▶ [Description of the task]
Transcribe only the lines of the listing below from the one holding "if !portTakes e" through the one holding "the row. -/", inclusive, without any change.

************

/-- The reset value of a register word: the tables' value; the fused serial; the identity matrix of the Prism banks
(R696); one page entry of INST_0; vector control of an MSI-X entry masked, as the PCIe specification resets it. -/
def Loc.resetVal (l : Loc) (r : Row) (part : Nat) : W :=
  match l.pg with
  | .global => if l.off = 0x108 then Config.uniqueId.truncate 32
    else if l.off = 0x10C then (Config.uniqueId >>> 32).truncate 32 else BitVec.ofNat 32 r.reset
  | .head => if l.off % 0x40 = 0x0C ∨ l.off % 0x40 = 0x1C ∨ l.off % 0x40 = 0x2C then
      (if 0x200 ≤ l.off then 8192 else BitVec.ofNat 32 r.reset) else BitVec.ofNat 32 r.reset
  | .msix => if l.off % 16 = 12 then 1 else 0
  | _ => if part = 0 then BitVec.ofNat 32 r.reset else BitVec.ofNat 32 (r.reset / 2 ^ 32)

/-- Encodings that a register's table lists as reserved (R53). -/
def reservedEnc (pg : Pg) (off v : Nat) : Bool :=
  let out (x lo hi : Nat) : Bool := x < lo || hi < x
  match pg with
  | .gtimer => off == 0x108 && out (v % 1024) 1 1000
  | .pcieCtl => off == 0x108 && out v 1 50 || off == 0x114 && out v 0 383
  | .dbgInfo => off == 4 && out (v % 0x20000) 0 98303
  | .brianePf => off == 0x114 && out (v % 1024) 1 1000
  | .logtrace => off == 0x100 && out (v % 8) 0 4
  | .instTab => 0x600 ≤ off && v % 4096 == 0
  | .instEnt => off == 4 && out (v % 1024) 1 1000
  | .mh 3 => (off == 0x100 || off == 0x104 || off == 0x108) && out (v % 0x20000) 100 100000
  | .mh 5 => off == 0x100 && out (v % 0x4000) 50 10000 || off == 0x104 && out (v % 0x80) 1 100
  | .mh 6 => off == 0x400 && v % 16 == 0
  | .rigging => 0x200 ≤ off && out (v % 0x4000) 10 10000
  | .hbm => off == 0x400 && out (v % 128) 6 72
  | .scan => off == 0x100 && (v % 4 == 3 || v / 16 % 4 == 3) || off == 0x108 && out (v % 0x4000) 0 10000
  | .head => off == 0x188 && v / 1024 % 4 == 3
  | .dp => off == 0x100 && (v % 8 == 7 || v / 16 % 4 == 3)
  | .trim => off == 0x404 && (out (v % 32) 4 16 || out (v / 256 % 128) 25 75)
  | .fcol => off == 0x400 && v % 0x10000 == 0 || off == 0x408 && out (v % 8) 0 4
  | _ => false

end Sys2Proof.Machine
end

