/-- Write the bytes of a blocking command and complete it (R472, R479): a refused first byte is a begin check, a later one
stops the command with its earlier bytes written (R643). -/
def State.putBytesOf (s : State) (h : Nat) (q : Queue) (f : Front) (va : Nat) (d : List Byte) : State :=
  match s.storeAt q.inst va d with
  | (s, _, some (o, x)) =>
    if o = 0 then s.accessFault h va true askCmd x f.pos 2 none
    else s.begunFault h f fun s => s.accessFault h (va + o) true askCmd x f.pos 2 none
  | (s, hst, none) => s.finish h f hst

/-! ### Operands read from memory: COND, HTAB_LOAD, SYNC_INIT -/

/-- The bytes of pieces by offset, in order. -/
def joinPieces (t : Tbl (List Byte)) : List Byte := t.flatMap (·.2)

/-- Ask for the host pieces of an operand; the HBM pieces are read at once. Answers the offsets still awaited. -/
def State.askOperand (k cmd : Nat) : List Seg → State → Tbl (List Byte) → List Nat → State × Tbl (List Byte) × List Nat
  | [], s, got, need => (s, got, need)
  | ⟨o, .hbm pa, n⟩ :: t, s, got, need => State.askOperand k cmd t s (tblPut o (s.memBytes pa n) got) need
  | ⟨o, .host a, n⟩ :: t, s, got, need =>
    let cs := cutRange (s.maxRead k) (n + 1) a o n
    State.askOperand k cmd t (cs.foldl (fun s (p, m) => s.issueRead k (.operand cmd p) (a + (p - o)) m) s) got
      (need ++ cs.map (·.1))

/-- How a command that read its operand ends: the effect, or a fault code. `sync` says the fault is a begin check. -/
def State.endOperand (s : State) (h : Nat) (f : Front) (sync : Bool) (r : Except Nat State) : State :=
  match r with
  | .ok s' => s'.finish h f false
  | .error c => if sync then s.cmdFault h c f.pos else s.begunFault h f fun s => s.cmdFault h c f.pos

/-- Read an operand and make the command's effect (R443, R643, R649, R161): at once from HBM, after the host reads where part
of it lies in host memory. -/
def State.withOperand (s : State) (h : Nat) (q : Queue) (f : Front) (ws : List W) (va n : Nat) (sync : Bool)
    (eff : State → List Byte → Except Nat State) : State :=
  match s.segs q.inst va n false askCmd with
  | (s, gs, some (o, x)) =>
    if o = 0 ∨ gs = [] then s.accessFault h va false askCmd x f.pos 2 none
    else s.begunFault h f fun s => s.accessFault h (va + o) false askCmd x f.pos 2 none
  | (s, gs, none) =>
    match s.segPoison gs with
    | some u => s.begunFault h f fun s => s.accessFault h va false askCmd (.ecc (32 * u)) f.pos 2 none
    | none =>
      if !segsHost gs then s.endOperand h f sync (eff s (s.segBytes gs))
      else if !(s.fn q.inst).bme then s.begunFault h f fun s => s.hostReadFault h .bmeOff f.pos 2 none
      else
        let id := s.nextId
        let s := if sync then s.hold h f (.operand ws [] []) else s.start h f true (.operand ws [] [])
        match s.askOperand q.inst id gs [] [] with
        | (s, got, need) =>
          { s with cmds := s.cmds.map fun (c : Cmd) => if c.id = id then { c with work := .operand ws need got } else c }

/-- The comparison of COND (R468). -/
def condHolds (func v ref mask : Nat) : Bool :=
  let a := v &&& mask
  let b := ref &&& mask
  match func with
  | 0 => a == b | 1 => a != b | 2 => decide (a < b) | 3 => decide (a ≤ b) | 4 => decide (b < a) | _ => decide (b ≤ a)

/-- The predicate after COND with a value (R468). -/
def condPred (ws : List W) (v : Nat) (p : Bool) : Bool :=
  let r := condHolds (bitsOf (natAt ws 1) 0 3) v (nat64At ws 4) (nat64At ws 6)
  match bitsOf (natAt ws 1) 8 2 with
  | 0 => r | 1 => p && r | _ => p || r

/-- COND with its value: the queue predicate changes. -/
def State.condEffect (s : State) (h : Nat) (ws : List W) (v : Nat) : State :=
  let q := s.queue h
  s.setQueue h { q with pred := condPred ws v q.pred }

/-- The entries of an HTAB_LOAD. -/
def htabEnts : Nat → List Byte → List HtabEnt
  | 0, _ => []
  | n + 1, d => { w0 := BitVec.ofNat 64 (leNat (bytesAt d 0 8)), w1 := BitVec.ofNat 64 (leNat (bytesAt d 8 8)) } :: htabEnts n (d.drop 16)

************

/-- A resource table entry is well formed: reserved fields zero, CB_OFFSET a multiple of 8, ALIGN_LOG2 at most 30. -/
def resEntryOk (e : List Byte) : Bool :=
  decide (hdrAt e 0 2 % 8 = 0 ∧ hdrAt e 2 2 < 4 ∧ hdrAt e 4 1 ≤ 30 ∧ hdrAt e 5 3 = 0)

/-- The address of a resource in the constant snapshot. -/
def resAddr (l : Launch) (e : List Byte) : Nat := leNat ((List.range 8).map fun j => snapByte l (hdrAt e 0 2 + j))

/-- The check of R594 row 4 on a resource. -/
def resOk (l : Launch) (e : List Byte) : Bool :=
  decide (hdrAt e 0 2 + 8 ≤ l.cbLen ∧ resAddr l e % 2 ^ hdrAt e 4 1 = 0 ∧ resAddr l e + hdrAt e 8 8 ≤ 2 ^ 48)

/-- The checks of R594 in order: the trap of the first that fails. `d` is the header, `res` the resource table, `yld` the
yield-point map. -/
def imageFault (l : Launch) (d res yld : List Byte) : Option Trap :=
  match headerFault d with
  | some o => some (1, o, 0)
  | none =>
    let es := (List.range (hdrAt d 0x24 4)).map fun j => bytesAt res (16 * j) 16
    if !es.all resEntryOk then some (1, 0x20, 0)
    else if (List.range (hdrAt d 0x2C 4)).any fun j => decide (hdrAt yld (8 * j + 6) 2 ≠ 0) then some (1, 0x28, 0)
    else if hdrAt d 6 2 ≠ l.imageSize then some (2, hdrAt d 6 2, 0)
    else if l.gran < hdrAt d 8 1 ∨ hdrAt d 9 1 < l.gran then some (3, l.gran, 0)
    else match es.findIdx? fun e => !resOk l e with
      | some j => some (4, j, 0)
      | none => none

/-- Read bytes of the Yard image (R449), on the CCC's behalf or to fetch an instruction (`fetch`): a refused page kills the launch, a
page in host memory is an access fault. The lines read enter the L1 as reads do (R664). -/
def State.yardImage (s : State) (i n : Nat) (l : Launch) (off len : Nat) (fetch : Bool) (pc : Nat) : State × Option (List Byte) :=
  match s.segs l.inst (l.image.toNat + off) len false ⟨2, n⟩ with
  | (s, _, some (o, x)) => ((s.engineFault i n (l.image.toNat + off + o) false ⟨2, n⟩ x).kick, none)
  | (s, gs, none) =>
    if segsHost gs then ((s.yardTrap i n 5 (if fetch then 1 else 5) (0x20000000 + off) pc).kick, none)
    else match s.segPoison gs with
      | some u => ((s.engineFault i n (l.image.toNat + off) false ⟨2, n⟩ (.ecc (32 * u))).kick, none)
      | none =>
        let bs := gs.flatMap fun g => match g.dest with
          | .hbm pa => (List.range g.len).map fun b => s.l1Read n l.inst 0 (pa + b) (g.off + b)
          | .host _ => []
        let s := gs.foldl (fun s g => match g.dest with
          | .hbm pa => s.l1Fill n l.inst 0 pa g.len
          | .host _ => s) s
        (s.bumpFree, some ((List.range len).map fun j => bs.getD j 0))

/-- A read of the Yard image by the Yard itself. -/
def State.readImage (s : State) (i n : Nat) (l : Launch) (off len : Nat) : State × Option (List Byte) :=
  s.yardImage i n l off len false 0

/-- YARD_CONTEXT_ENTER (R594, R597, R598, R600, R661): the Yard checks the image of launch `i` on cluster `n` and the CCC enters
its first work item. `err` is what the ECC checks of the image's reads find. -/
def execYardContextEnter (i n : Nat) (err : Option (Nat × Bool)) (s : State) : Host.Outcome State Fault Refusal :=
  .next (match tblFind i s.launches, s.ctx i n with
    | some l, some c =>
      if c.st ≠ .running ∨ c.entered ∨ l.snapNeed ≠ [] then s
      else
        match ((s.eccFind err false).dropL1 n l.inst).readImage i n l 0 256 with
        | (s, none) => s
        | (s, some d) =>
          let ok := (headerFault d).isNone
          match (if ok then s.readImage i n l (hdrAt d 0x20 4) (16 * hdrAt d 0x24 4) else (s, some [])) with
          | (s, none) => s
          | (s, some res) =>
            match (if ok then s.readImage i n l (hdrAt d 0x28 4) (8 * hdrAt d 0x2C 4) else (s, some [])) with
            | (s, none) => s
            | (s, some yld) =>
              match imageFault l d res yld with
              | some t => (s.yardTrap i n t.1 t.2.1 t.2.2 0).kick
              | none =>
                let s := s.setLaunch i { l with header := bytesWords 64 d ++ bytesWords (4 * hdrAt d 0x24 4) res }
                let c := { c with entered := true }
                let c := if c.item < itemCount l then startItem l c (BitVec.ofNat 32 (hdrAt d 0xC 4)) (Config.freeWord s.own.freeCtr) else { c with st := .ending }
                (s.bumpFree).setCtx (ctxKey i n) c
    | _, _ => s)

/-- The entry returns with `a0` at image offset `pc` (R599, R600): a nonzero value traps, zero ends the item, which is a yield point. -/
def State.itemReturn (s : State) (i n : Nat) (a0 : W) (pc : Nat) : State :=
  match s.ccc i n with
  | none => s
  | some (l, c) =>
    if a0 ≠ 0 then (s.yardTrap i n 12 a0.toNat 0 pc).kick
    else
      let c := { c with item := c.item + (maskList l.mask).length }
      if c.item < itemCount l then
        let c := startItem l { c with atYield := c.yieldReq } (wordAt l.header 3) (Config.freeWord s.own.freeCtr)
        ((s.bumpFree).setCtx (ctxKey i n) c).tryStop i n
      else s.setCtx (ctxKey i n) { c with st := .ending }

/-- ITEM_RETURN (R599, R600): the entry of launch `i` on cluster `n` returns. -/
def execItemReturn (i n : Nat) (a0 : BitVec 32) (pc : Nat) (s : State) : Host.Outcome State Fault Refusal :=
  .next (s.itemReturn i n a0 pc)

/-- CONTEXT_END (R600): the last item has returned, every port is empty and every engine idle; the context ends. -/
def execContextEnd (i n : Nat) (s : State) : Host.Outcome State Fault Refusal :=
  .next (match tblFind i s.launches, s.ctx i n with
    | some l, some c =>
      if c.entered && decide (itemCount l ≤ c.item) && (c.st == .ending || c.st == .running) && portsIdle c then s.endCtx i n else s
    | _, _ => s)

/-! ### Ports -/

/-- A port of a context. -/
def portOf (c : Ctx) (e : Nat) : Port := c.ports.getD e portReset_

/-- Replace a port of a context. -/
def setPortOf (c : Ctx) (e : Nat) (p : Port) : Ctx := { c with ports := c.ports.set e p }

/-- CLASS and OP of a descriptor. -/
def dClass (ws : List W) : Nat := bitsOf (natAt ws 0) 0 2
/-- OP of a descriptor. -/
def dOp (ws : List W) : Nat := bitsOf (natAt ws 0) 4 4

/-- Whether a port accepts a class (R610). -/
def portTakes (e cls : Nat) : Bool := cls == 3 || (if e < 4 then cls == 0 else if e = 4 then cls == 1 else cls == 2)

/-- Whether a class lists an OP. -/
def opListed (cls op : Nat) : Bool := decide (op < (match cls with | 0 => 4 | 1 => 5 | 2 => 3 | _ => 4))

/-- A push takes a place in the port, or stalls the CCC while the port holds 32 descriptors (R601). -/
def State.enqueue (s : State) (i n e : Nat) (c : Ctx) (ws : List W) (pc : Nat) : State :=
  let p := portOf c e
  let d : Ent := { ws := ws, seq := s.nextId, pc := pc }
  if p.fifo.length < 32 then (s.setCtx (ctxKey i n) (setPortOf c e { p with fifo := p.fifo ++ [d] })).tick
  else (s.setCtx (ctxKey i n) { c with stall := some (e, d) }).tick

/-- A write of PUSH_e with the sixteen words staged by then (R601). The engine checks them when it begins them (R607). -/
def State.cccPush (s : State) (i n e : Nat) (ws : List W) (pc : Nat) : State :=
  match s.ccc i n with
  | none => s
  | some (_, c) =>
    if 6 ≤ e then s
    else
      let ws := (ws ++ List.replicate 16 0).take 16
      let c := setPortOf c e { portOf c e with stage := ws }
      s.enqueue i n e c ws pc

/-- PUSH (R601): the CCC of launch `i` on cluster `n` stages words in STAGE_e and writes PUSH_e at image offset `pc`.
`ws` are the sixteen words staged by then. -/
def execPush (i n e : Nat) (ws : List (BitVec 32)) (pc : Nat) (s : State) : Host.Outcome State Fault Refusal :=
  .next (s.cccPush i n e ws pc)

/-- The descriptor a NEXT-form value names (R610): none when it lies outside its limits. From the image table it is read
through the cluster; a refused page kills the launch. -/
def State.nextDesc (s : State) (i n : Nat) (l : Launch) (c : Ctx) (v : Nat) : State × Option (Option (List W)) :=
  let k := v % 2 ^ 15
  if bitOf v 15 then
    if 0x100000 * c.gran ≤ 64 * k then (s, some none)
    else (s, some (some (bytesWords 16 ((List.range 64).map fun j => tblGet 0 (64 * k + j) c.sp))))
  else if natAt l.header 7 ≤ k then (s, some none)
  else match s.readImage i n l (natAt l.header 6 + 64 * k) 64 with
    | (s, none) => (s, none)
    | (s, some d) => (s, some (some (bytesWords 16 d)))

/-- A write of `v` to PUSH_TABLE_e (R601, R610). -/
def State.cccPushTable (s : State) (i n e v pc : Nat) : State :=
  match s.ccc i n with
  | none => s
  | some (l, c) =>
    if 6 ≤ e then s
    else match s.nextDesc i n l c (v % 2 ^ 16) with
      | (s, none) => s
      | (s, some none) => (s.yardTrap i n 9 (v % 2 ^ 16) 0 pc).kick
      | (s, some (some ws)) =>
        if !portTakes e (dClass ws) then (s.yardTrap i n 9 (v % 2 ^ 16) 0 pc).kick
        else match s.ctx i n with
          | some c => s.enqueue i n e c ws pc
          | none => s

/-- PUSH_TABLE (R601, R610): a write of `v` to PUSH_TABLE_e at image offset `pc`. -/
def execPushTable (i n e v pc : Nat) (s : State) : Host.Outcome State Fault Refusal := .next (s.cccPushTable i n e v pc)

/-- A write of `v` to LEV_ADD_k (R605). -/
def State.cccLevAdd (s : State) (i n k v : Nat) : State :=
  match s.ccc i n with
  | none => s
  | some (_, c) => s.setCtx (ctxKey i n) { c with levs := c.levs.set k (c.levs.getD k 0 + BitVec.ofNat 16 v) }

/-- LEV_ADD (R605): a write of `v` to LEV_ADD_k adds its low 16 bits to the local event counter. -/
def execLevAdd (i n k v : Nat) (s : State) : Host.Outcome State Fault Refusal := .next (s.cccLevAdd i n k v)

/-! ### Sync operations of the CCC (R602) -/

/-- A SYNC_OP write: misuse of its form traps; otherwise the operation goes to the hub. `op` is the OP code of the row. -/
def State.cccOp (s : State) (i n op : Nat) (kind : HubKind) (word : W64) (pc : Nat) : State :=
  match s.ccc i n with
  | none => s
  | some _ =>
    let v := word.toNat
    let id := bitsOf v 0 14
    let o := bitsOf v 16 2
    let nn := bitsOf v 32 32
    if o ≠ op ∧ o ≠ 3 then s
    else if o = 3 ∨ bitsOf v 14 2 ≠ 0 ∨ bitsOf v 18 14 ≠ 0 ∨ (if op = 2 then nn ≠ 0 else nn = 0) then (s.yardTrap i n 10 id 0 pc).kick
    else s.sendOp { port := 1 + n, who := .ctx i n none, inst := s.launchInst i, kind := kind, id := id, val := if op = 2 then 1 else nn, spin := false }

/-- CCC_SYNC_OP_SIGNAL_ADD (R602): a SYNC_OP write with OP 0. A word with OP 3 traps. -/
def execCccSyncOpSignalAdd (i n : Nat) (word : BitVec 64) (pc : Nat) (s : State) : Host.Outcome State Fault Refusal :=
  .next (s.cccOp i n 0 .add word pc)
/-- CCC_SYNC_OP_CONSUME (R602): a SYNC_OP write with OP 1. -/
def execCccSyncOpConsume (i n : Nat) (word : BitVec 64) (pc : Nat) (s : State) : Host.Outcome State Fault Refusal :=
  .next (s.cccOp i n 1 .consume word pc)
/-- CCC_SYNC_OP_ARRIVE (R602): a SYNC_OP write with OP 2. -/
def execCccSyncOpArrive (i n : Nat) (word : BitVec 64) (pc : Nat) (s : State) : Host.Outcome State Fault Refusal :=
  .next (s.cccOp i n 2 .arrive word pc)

************

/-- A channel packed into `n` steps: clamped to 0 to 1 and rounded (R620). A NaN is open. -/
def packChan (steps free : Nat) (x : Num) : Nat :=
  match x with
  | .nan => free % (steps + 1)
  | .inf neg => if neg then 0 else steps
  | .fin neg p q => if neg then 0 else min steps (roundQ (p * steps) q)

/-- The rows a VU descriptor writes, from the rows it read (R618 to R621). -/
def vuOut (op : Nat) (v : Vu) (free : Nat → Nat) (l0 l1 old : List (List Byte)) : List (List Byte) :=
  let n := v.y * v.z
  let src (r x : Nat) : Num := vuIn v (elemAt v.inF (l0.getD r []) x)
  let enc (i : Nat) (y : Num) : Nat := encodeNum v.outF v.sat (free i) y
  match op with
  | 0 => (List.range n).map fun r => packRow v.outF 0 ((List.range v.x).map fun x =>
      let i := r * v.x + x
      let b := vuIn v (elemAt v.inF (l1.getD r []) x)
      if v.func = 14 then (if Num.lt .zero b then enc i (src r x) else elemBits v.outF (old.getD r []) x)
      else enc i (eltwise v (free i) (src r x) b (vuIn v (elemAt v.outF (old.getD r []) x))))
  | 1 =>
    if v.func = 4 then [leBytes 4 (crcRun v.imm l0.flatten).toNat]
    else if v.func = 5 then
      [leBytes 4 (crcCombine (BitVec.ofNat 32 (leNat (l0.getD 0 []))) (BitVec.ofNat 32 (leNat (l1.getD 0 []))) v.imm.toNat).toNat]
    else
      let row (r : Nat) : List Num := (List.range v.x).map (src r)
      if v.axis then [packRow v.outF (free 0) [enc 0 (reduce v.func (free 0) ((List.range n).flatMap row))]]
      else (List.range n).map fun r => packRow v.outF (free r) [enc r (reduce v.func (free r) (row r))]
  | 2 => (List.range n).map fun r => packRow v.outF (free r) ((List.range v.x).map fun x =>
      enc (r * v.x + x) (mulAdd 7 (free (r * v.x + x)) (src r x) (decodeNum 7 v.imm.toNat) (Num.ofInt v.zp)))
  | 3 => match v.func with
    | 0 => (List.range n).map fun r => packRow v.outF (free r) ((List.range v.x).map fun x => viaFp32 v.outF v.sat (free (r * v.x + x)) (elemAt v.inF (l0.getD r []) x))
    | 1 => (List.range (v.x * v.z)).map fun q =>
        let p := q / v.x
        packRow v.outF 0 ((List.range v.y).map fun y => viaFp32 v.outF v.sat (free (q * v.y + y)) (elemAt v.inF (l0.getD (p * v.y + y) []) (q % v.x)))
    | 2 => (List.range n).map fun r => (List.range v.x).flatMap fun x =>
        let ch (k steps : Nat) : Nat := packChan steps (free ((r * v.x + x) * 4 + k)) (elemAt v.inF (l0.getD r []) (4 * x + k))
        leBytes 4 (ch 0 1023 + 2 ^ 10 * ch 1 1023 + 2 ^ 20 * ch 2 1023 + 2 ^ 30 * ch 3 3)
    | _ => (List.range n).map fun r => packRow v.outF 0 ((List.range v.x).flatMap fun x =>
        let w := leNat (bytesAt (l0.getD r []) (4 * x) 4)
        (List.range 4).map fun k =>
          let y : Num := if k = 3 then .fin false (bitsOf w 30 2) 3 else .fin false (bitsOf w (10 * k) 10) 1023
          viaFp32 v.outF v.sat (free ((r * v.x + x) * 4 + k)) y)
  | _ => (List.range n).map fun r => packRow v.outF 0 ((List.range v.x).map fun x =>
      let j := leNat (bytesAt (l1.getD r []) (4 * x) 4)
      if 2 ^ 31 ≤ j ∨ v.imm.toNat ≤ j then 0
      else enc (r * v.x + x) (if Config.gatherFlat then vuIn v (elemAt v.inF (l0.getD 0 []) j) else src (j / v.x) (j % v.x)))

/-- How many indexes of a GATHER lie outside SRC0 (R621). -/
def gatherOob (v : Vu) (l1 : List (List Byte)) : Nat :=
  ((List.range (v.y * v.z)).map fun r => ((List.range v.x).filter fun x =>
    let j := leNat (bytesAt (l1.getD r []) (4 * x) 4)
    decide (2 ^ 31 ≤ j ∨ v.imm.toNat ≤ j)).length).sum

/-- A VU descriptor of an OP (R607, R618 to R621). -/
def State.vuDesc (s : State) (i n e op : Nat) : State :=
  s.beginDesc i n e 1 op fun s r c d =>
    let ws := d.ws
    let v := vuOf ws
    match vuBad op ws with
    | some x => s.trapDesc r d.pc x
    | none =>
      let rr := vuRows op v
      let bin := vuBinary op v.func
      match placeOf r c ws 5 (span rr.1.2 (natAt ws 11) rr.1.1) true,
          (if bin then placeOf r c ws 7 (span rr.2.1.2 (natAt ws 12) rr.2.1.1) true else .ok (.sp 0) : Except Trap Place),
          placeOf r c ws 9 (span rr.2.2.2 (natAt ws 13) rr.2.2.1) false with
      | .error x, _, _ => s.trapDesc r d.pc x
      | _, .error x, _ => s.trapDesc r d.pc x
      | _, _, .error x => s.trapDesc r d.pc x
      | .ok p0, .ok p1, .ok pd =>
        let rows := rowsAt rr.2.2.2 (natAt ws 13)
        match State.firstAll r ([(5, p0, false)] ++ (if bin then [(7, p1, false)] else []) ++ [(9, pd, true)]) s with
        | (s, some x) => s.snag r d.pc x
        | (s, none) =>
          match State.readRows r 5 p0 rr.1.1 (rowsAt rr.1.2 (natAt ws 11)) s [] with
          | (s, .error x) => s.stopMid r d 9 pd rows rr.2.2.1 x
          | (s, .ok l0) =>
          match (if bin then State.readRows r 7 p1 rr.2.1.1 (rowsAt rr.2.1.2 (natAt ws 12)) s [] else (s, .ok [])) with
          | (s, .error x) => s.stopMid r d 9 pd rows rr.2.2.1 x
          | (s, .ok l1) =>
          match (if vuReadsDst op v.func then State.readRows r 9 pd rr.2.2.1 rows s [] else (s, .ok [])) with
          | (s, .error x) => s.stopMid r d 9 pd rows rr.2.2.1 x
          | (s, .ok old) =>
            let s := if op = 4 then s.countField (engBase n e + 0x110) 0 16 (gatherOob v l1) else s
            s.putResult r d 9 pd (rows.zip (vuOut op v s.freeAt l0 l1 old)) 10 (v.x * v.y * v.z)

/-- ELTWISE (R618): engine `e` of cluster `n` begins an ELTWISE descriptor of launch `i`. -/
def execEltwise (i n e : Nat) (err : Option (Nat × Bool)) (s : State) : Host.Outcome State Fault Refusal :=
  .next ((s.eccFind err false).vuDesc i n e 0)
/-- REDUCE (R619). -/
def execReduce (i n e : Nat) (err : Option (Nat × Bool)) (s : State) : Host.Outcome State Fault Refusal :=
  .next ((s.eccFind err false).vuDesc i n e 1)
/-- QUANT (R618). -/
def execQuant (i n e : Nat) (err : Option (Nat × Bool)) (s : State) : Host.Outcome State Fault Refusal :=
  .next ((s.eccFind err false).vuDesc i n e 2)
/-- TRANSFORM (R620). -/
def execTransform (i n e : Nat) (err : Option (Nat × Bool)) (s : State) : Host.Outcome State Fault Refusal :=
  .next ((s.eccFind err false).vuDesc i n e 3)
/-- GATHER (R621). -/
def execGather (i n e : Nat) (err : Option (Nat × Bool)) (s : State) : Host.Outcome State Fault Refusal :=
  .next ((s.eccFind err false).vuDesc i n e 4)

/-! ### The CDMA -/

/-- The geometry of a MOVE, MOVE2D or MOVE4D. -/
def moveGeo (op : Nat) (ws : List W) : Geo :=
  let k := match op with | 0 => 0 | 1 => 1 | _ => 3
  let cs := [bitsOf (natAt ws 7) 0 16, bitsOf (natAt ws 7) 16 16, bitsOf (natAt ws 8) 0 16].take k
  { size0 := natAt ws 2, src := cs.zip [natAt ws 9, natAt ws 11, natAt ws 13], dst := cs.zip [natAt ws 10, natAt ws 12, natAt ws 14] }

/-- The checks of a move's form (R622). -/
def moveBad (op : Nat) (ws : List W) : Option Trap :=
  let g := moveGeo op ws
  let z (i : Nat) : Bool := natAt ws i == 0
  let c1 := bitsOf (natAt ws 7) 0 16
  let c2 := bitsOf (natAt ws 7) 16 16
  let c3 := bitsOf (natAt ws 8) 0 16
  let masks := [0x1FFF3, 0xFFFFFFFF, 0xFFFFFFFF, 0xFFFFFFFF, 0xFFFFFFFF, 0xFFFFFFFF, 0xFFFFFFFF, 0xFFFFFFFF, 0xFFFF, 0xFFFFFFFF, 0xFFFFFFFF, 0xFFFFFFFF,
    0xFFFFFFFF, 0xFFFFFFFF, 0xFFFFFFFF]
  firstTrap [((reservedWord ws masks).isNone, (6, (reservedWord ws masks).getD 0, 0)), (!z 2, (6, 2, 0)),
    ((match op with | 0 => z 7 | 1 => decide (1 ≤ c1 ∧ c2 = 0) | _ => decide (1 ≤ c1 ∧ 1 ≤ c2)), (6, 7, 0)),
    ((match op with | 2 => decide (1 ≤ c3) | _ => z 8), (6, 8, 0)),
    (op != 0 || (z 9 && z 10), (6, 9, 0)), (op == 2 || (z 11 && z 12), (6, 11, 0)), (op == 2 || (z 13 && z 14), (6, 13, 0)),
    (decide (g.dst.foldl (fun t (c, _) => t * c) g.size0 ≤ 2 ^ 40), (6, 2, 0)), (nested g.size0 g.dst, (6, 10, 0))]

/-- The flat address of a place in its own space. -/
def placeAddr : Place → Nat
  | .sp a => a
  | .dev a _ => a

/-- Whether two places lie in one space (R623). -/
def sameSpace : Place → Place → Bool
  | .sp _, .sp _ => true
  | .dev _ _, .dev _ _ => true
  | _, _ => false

************

▶ [Solution to this task]
        if !portTakes e (dClass ws) then (s.yardTrap i n 9 (v % 2 ^ 16) 0 pc).kick
        else match s.ctx i n with
          | some c => s.enqueue i n e c ws pc
          | none => s

/-- PUSH_TABLE (R601, R610): a write of `v` to PUSH_TABLE_e at image offset `pc`. -/
def execPushTable (i n e v pc : Nat) (s : State) : Host.Outcome State Fault Refusal := .next (s.cccPushTable i n e v pc)

/-- A write of `v` to LEV_ADD_k (R605). -/
def State.cccLevAdd (s : State) (i n k v : Nat) : State :=
  match s.ccc i n with
  | none => s
  | some (_, c) => s.setCtx (ctxKey i n) { c with levs := c.levs.set k (c.levs.getD k 0 + BitVec.ofNat 16 v) }

/-- LEV_ADD (R605): a write of `v` to LEV_ADD_k adds its low 16 bits to the local event counter. -/
def execLevAdd (i n k v : Nat) (s : State) : Host.Outcome State Fault Refusal := .next (s.cccLevAdd i n k v)

/-! ### Sync operations of the CCC (R602) -/

/-- A SYNC_OP write: misuse of its form traps; otherwise the operation goes to the hub. `op` is the OP code of the row. -/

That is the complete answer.